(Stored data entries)

@[simp] theorem setRes0_config (s : State) (v : Word32) : (s.setRes0 v).config = s.config := rfl
@[simp] theorem setRes0_cfgReg (s : State) (v : Word32) : (s.setRes0 v).cfgReg = s.cfgReg := rfl
@[simp] theorem setRes0_phase (s : State) (v : Word32) : (s.setRes0 v).phase = s.phase := rfl
@[simp] theorem setRes0_fcode (s : State) (v : Word32) : (s.setRes0 v).fcode = s.fcode := rfl
@[simp] theorem setRes0_rvalid (s : State) (v : Word32) : (s.setRes0 v).rvalid = true := rfl
@[simp] theorem setRes0_busReady (s : State) (v : Word32) : (s.setRes0 v).busReady = s.busReady := rfl
@[simp] theorem setRes0_idWarn (s : State) (v : Word32) : (s.setRes0 v).idWarn = s.idWarn := rfl
@[simp] theorem setRes0_authValid (s : State) (v : Word32) : (s.setRes0 v).authValid = s.authValid := rfl
@[simp] theorem setRes0_authFail (s : State) (v : Word32) : (s.setRes0 v).authFail = s.authFail := rfl
@[simp] theorem setRes0_authOk (s : State) (v : Word32) : (s.setRes0 v).authOk = s.authOk := rfl
@[simp] theorem setRes0_authBusy (s : State) (v : Word32) : (s.setRes0 v).authBusy = s.authBusy := rfl
@[simp] theorem setRes0_unbalCleared (s : State) (v : Word32) : (s.setRes0 v).unbalCleared = s.unbalCleared := rfl
@[simp] theorem setRes0_lastOp (s : State) (v : Word32) : (s.setRes0 v).lastOp = s.lastOp := rfl
@[simp] theorem setRes0_srcLen (s : State) (v : Word32) : (s.setRes0 v).srcLen = s.srcLen := rfl
@[simp] theorem setRes0_storeLen (s : State) (v : Word32) : (s.setRes0 v).storeLen = s.storeLen := rfl
@[simp] theorem setRes0_res0 (s : State) (v : Word32) : (s.setRes0 v).res0 = OutReg.holding v := rfl
@[simp] theorem setRes0_res1 (s : State) (v : Word32) : (s.setRes0 v).res1 = s.res1 := rfl
@[simp] theorem setRes0_res2 (s : State) (v : Word32) : (s.setRes0 v).res2 = s.res2 := rfl
@[simp] theorem setRes0_res3 (s : State) (v : Word32) : (s.setRes0 v).res3 = s.res3 := rfl
@[simp] theorem setRes0_flags (s : State) (v : Word32) : (s.setRes0 v).flags = s.flags := rfl
@[simp] theorem setRes0_clkRate (s : State) (v : Word32) : (s.setRes0 v).clkRate = s.clkRate := rfl
@[simp] theorem setRes0_mem (s : State) (v : Word32) : (s.setRes0 v).mem = s.mem := rfl
@[simp] theorem setRes0_cfgWritten (s : State) (v : Word32) : (s.setRes0 v).cfgWritten = s.cfgWritten := rfl
@[simp] theorem setRes0_pollCount (s : State) (v : Word32) : (s.setRes0 v).pollCount = s.pollCount := rfl
@[simp] theorem setRes0_latch (s : State) (v : Word32) : (s.setRes0 v).latch = s.latch := rfl
@[simp] theorem setRes0_selLatch (s : State) (v : Word32) : (s.setRes0 v).selLatch = s.selLatch := rfl
@[simp] theorem setRes0_pos (s : State) (v : Word32) : (s.setRes0 v).pos = s.pos := rfl
@[simp] theorem setRes0_scratch (s : State) (v : Word32) : (s.setRes0 v).scratch = s.scratch := rfl
@[simp] theorem setRes0_inbox (s : State) (v : Word32) : (s.setRes0 v).inbox = s.inbox := rfl
@[simp] theorem setRes0_replies (s : State) (v : Word32) : (s.setRes0 v).replies = s.replies := rfl
@[simp] theorem setRes0_answered (s : State) (v : Word32) : (s.setRes0 v).answered = s.answered := rfl
@[simp] theorem setRes0_drawn (s : State) (v : Word32) : (s.setRes0 v).drawn = s.drawn := rfl
@[simp] theorem setRes0_logRev (s : State) (v : Word32) : (s.setRes0 v).logRev = s.logRev := rfl
@[simp] theorem setRes0_readsRev (s : State) (v : Word32) : (s.setRes0 v).readsRev = s.readsRev := rfl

- TASK BRIEF: Your reply should consist of the records, copied exactly.

- RESULT FOR THIS TASK:
@[simp] theorem setRes0_config (s : State) (v : Word32) : (s.setRes0 v).config = s.config := rfl
@[simp] theorem setRes0_cfgReg (s : State) (v : Word32) : (s.setRes0 v).cfgReg = s.cfgReg := rfl
@[simp] theorem setRes0_phase (s : State) (v : Word32) : (s.setRes0 v).phase = s.phase := rfl
@[simp] theorem setRes0_fcode (s : State) (v : Word32) : (s.setRes0 v).fcode = s.fcode := rfl
@[simp] theorem setRes0_rvalid (s : State) (v : Word32) : (s.setRes0 v).rvalid = true := rfl
@[simp] theorem setRes0_busReady (s : State) (v : Word32) : (s.setRes0 v).busReady = s.busReady := rfl
@[simp] theorem setRes0_idWarn (s : State) (v : Word32) : (s.setRes0 v).idWarn = s.idWarn := rfl
@[simp] theorem setRes0_authValid (s : State) (v : Word32) : (s.setRes0 v).authValid = s.authValid := rfl
@[simp] theorem setRes0_authFail (s : State) (v : Word32) : (s.setRes0 v).authFail = s.authFail := rfl
@[simp] theorem setRes0_authOk (s : State) (v : Word32) : (s.setRes0 v).authOk = s.authOk := rfl
@[simp] theorem setRes0_authBusy (s : State) (v : Word32) : (s.setRes0 v).authBusy = s.authBusy := rfl
@[simp] theorem setRes0_unbalCleared (s : State) (v : Word32) : (s.setRes0 v).unbalCleared = s.unbalCleared := rfl
@[simp] theorem setRes0_lastOp (s : State) (v : Word32) : (s.setRes0 v).lastOp = s.lastOp := rfl
@[simp] theorem setRes0_srcLen (s : State) (v : Word32) : (s.setRes0 v).srcLen = s.srcLen := rfl
@[simp] theorem setRes0_storeLen (s : State) (v : Word32) : (s.setRes0 v).storeLen = s.storeLen := rfl
@[simp] theorem setRes0_res0 (s : State) (v : Word32) : (s.setRes0 v).res0 = OutReg.holding v := rfl
@[simp] theorem setRes0_res1 (s : State) (v : Word32) : (s.setRes0 v).res1 = s.res1 := rfl
@[simp] theorem setRes0_res2 (s : State) (v : Word32) : (s.setRes0 v).res2 = s.res2 := rfl
@[simp] theorem setRes0_res3 (s : State) (v : Word32) : (s.setRes0 v).res3 = s.res3 := rfl
@[simp] theorem setRes0_flags (s : State) (v : Word32) : (s.setRes0 v).flags = s.flags := rfl
@[simp] theorem setRes0_clkRate (s : State) (v : Word32) : (s.setRes0 v).clkRate = s.clkRate := rfl
@[simp] theorem setRes0_mem (s : State) (v : Word32) : (s.setRes0 v).mem = s.mem := rfl
@[simp] theorem setRes0_cfgWritten (s : State) (v : Word32) : (s.setRes0 v).cfgWritten = s.cfgWritten := rfl
@[simp] theorem setRes0_pollCount (s : State) (v : Word32) : (s.setRes0 v).pollCount = s.pollCount := rfl
@[simp] theorem setRes0_latch (s : State) (v : Word32) : (s.setRes0 v).latch = s.latch := rfl
@[simp] theorem setRes0_selLatch (s : State) (v : Word32) : (s.setRes0 v).selLatch = s.selLatch := rfl
@[simp] theorem setRes0_pos (s : State) (v : Word32) : (s.setRes0 v).pos = s.pos := rfl
@[simp] theorem setRes0_scratch (s : State) (v : Word32) : (s.setRes0 v).scratch = s.scratch := rfl
@[simp] theorem setRes0_inbox (s : State) (v : Word32) : (s.setRes0 v).inbox = s.inbox := rfl
@[simp] theorem setRes0_replies (s : State) (v : Word32) : (s.setRes0 v).replies = s.replies := rfl
@[simp] theorem setRes0_answered (s : State) (v : Word32) : (s.setRes0 v).answered = s.answered := rfl
@[simp] theorem setRes0_drawn (s : State) (v : Word32) : (s.setRes0 v).drawn = s.drawn := rfl
@[simp] theorem setRes0_logRev (s : State) (v : Word32) : (s.setRes0 v).logRev = s.logRev := rfl
@[simp] theorem setRes0_readsRev (s : State) (v : Word32) : (s.setRes0 v).readsRev = s.readsRev := rfl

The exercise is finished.